*Task description*
From the data below, return the exact lines starting at the line containing "entry 39). -/" and ending at the line containing "def Grant.covers (g", both included, and nothing else.

*** Block opens ***

-- ==== Sys2Proof/Machine/Accounting.lean ====
section
/-! DEFINITION. Counters, freezes, grants, samples, accounting meters and records (R661 to R685). -/
namespace Sys2Proof.Machine

/-! ## Freezes (R658, R665 to R667) -/

/-- The recorder's counts as a latch takes them: produced, overwritten, dropped for want of room, dropped by rate, stored (R658). -/
def Evr.counts (r : Evr) : List Nat := [r.produced, r.overwritten, r.droppedFull, r.droppedRate, r.held.length]

/-- The five counts latched in one instant; a suspended recorder keeps its last ones (R643, R658). -/
def Evr.latch (r : Evr) : Evr := if r.suspended then r else { r with latched := r.counts }

/-- Frames by use: mapped, drafts (those of a committed serve step that no published generation maps yet among them), in
transit; every other frame of a stack in service is free, but one whose count is lost (R242, R495, R643, R685). -/
def Mach.framesWhere (m : Mach) (p : Nat × FrameUse → Bool) : Nat := (m.frames.filter fun e => p e && m.stackOk (frameStack e.1)).length
def Mach.frameMapped (m : Mach) (e : Nat × FrameUse) : Bool :=
  match e.2 with
  | .ctx _ => true
  | .kv _ => Tab.get 0 m.refs e.1 != 0
  | _ => false
def Mach.frameDrafted (m : Mach) (e : Nat × FrameUse) : Bool :=
  match e.2 with
  | .draft _ => true
  | .kv _ => Tab.get 0 m.refs e.1 == 0
  | _ => false
def Mach.totalFrames (m : Mach) : Nat := ((List.range 12).filter m.stackOk).length * 2 ^ 20

/-- The word frames of the Hyval rings: for each queue of a context four of its submission ring and two of its completion ring (R576, log
entry 39). -/
def Mach.ringFrames (m : Mach) : Nat := sumNat (m.ctxs.map fun e => if e.2.st = .absent then 0 else 6 * e.2.queues)

/-- Host-tier pages that hold data, and all of them. -/
def Mach.tierHeld (m : Mach) : Nat := sumNat (m.deps.map fun e => match e.2 with | some d => (d.tierUsed.filter fun t => t.2.isSome).length | none => 0)
def Mach.tierTotal (m : Mach) : Nat := sumNat (m.deps.map fun e => match e.2 with | some d => d.tierPages | none => 0)

/-- CTR_FREEZE: writing 1 launches a freeze token unless one is under way (R665, R667). -/
def Mach.ctrFreeze (m : Mach) : Mach :=
  if m.ctr.done then { m with ctr := { m.ctr with done := false, freezes := satAdd 32 m.ctr.freezes 1, freezeTime := m.now } } else m

def execCtrFreeze (s : State) : Host.Outcome State Fault Refusal := .next (if s.servedFullWrite = true then s.withMach s.m.ctrFreeze else s)

/-- FREEZE_DONE: every unit has copied its counters; the recorder's counts and the frame counts are latched (R665, R666). -/
def Mach.freezeDone (m : Mach) : Mach :=
  let mapped := m.framesWhere m.frameMapped + m.ringFrames
  let drafts := m.framesWhere m.frameDrafted
  let transit := m.framesWhere (·.2 == .transit)
  let free := m.totalFrames - mapped - drafts - transit - m.framesWhere (·.2 == .lost)
  { m with ctr := { m.ctr with done := true, snap := m.ctr.live, framesA := packWord [(32, free % 2 ^ 32), (0, mapped % 2 ^ 32)],
                                framesB := packWord [(32, drafts % 2 ^ 32), (0, transit % 2 ^ 32)],
                                hostTier := packWord [(32, m.tierHeld % 2 ^ 32), (0, (m.tierTotal - m.tierHeld) % 2 ^ 32)] },
           evr := m.evr.latch }

def execFreezeDone (s : State) : Host.Outcome State Fault Refusal := .next (if s.m.ctr.done = false then s.withMach s.m.freezeDone else s)

/-! ## Reading by a context (R662, R671) -/

/-- The events that user code may read. -/
def userEvent (cls ev : Nat) : Bool :=
  match cls with
  | 1 => decide (ev ≤ 5) || (decide (0x10 ≤ ev) && decide (ev ≤ 0x13)) || (decide (0x20 ≤ ev) && decide (ev ≤ 0x25)) || ev == 0x30 || ev == 0x31 || ev == 0x40
  | 2 => decide (ev ≤ 2)
  | 3 => ev == 2 || ev == 7
  | _ => false

/-- A unit lies within a grant. -/
def Grant.covers (g : Grant) (cls unit : Nat) : Bool :=
  if cls = 1 then bitAt g.clusters unit else if cls = 2 then bitAt g.clusters (unit / 8) else cls == 3 && bitAt g.memStacks unit

/-- Class, unit and event of a counter identifier. -/
def ctrId (v : Nat) : Nat × Nat × Nat := (bits v 19 16, bits v 15 8, bits v 7 0)

/-- A context may read a counter (R671). -/
def Mach.mayRead (m : Mach) (ctx id : Nat) : Bool :=
  let (c, u, e) := ctrId id
  userEvent c e && m.ctr.grants.any fun g => g.ctx == ctx && g.complete && g.covers c u

/-- The live value of a counter. -/
def Mach.liveOf (m : Mach) (id : Nat) : Nat := let (c, u, e) := ctrId id; Tab.get 0 m.ctr.live (ctrKey c u e)

/-- What the companion side is answered. -/
def Mach.reply (m : Mach) (r : Reply) : Mach := { m with dmg := { m.dmg with replies := [(4096, r)] } }

/-- CTR_USER_VALUE_READ: the selected counter, or 0 with `denied` set (R671). -/
def Mach.userRead (m : Mach) (ctx : Nat) : Mach :=
  let u := (m.cx ctx).user
  if m.mayRead ctx u.sel.toNat then m.reply (.value (BitVec.ofNat 64 (m.liveOf u.sel.toNat)))
  else (m.modCx ctx fun c => { c with user := { c.user with denied := true } }).reply (.value 0)

def execCtrUserValueRead (ctx : Fin 4096) (s : State) : Host.Outcome State Fault Refusal :=
  .next (if s.servedFull = true ∧ (s.m.cx ctx.val).st ≠ .absent then s.withMach (s.m.userRead ctx.val) else s)

/-! ## Rings in a context's memory (R470, R675) -/

/-- Producer and consumer index of a ring; none where they do not translate or read as poison. -/
def Mach.ringIndex (m : Mach) (ctx base : Nat) : Option (Nat × Nat) × Mach :=
  match m.fetchVa ctx base 16 with
  | (some (b, false), m) => (some (fld b 0 8, fld b 8 8), m)
  | (_, m) => (none, m)

/-- Room of a ring in entries. -/
def ringRoom (entries : Nat) (x : Nat × Nat) : Nat := entries - (x.1 + 2 ^ 64 - x.2) % 2 ^ 64

/-- Entries of 32 B written behind the producer index, which then advances. -/
def Mach.ringWrite (m : Mach) (ctx base entries prod : Nat) (recs : List (List Byte)) : Mach :=
  (recs.zipIdx.foldl (fun (m : Mach) e => m.storeVa ctx (base + 64 + (prod + e.2) % entries * 32) e.1) m).storeVa ctx base (leBytes 8 (prod + recs.length))

/-! ## Samples (R673 to R675) -/

/-- The unit that a sample names: the cluster of the counter, or the spar core that the row gives, of the counter's stack (R674). -/
def sampleUnit (id unit : Nat) : Option Nat :=
  match ctrId id with
  | (1, u, _) => some u
  | (2, u, _) => some (u / 8)
  | (3, u, _) => if unit / 512 = u then some unit else none
  | _ => none

/-- SAMPLE_RECORD: the counter of a sampling slot has reached a multiple of its period since its last sample, or since the slot was
written; the record is posted, or dropped where the ring is full. -/
def Mach.sample (m : Mach) (ctx slot at_ unit : Nat) : Mach :=
  let w := (Tab.get 0x400 (m.cx ctx).user.samples slot).toNat
  let id := bits w 59 40
  let period := bits w 39 0
  let v := m.liveOf id
  match m.ctr.grants.find? (fun g => g.ctx == ctx && g.complete && g.ring != 0), sampleUnit id unit with
  | some g, some unit =>
    if bitAt w 63 = false ∨ period < 1024 ∨ m.mayRead ctx id = false ∨ v / period ≤ Tab.get 0 (m.cx ctx).user.sampled slot then m else
      let m := m.modCx ctx fun c => { c with user := { c.user with sampled := Tab.put 0 c.user.sampled slot (v / period) } }
      let seq := if (ctrId id).1 = 3 then ((m.sparCmd (unit / 512) (unit % 512)).map (·.seq)).getD 0 else ((m.cl unit).cmd).getD 0
      let rec_ := leBytes 4 id ++ leBytes 4 seq ++ leBytes 8 v ++ leBytes 8 m.now ++ leBytes 4 at_ ++ leBytes 2 unit ++ leBytes 1 slot ++ leBytes 1 0
      match m.ringIndex ctx g.ring with
      | (some x, m) =>
        if 0 < ringRoom g.entries x then m.ringWrite ctx g.ring g.entries x.1 [rec_]
        else m.modCx ctx fun c => { c with user := { c.user with drops := satAdd 16 c.user.drops 1 } }
      | (none, m) => m.modCx ctx fun c => { c with user := { c.user with drops := satAdd 16 c.user.drops 1 } }
  | _, _ => m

*** Block closes ***

*Response below*
entry 39). -/
def Mach.ringFrames (m : Mach) : Nat := sumNat (m.ctxs.map fun e => if e.2.st = .absent then 0 else 6 * e.2.queues)

/-- Host-tier pages that hold data, and all of them. -/
def Mach.tierHeld (m : Mach) : Nat := sumNat (m.deps.map fun e => match e.2 with | some d => (d.tierUsed.filter fun t => t.2.isSome).length | none => 0)
def Mach.tierTotal (m : Mach) : Nat := sumNat (m.deps.map fun e => match e.2 with | some d => d.tierPages | none => 0)

/-- CTR_FREEZE: writing 1 launches a freeze token unless one is under way (R665, R667). -/
def Mach.ctrFreeze (m : Mach) : Mach :=
  if m.ctr.done then { m with ctr := { m.ctr with done := false, freezes := satAdd 32 m.ctr.freezes 1, freezeTime := m.now } } else m

def execCtrFreeze (s : State) : Host.Outcome State Fault Refusal := .next (if s.servedFullWrite = true then s.withMach s.m.ctrFreeze else s)

/-- FREEZE_DONE: every unit has copied its counters; the recorder's counts and the frame counts are latched (R665, R666). -/
def Mach.freezeDone (m : Mach) : Mach :=
  let mapped := m.framesWhere m.frameMapped + m.ringFrames
  let drafts := m.framesWhere m.frameDrafted
  let transit := m.framesWhere (·.2 == .transit)
  let free := m.totalFrames - mapped - drafts - transit - m.framesWhere (·.2 == .lost)
  { m with ctr := { m.ctr with done := true, snap := m.ctr.live, framesA := packWord [(32, free % 2 ^ 32), (0, mapped % 2 ^ 32)],
                                framesB := packWord [(32, drafts % 2 ^ 32), (0, transit % 2 ^ 32)],
                                hostTier := packWord [(32, m.tierHeld % 2 ^ 32), (0, (m.tierTotal - m.tierHeld) % 2 ^ 32)] },
           evr := m.evr.latch }

def execFreezeDone (s : State) : Host.Outcome State Fault Refusal := .next (if s.m.ctr.done = false then s.withMach s.m.freezeDone else s)

/-! ## Reading by a context (R662, R671) -/

/-- The events that user code may read. -/
def userEvent (cls ev : Nat) : Bool :=
  match cls with
  | 1 => decide (ev ≤ 5) || (decide (0x10 ≤ ev) && decide (ev ≤ 0x13)) || (decide (0x20 ≤ ev) && decide (ev ≤ 0x25)) || ev == 0x30 || ev == 0x31 || ev == 0x40
  | 2 => decide (ev ≤ 2)
  | 3 => ev == 2 || ev == 7
  | _ => false

/-- A unit lies within a grant. -/
def Grant.covers (g : Grant) (cls unit : Nat) : Bool :=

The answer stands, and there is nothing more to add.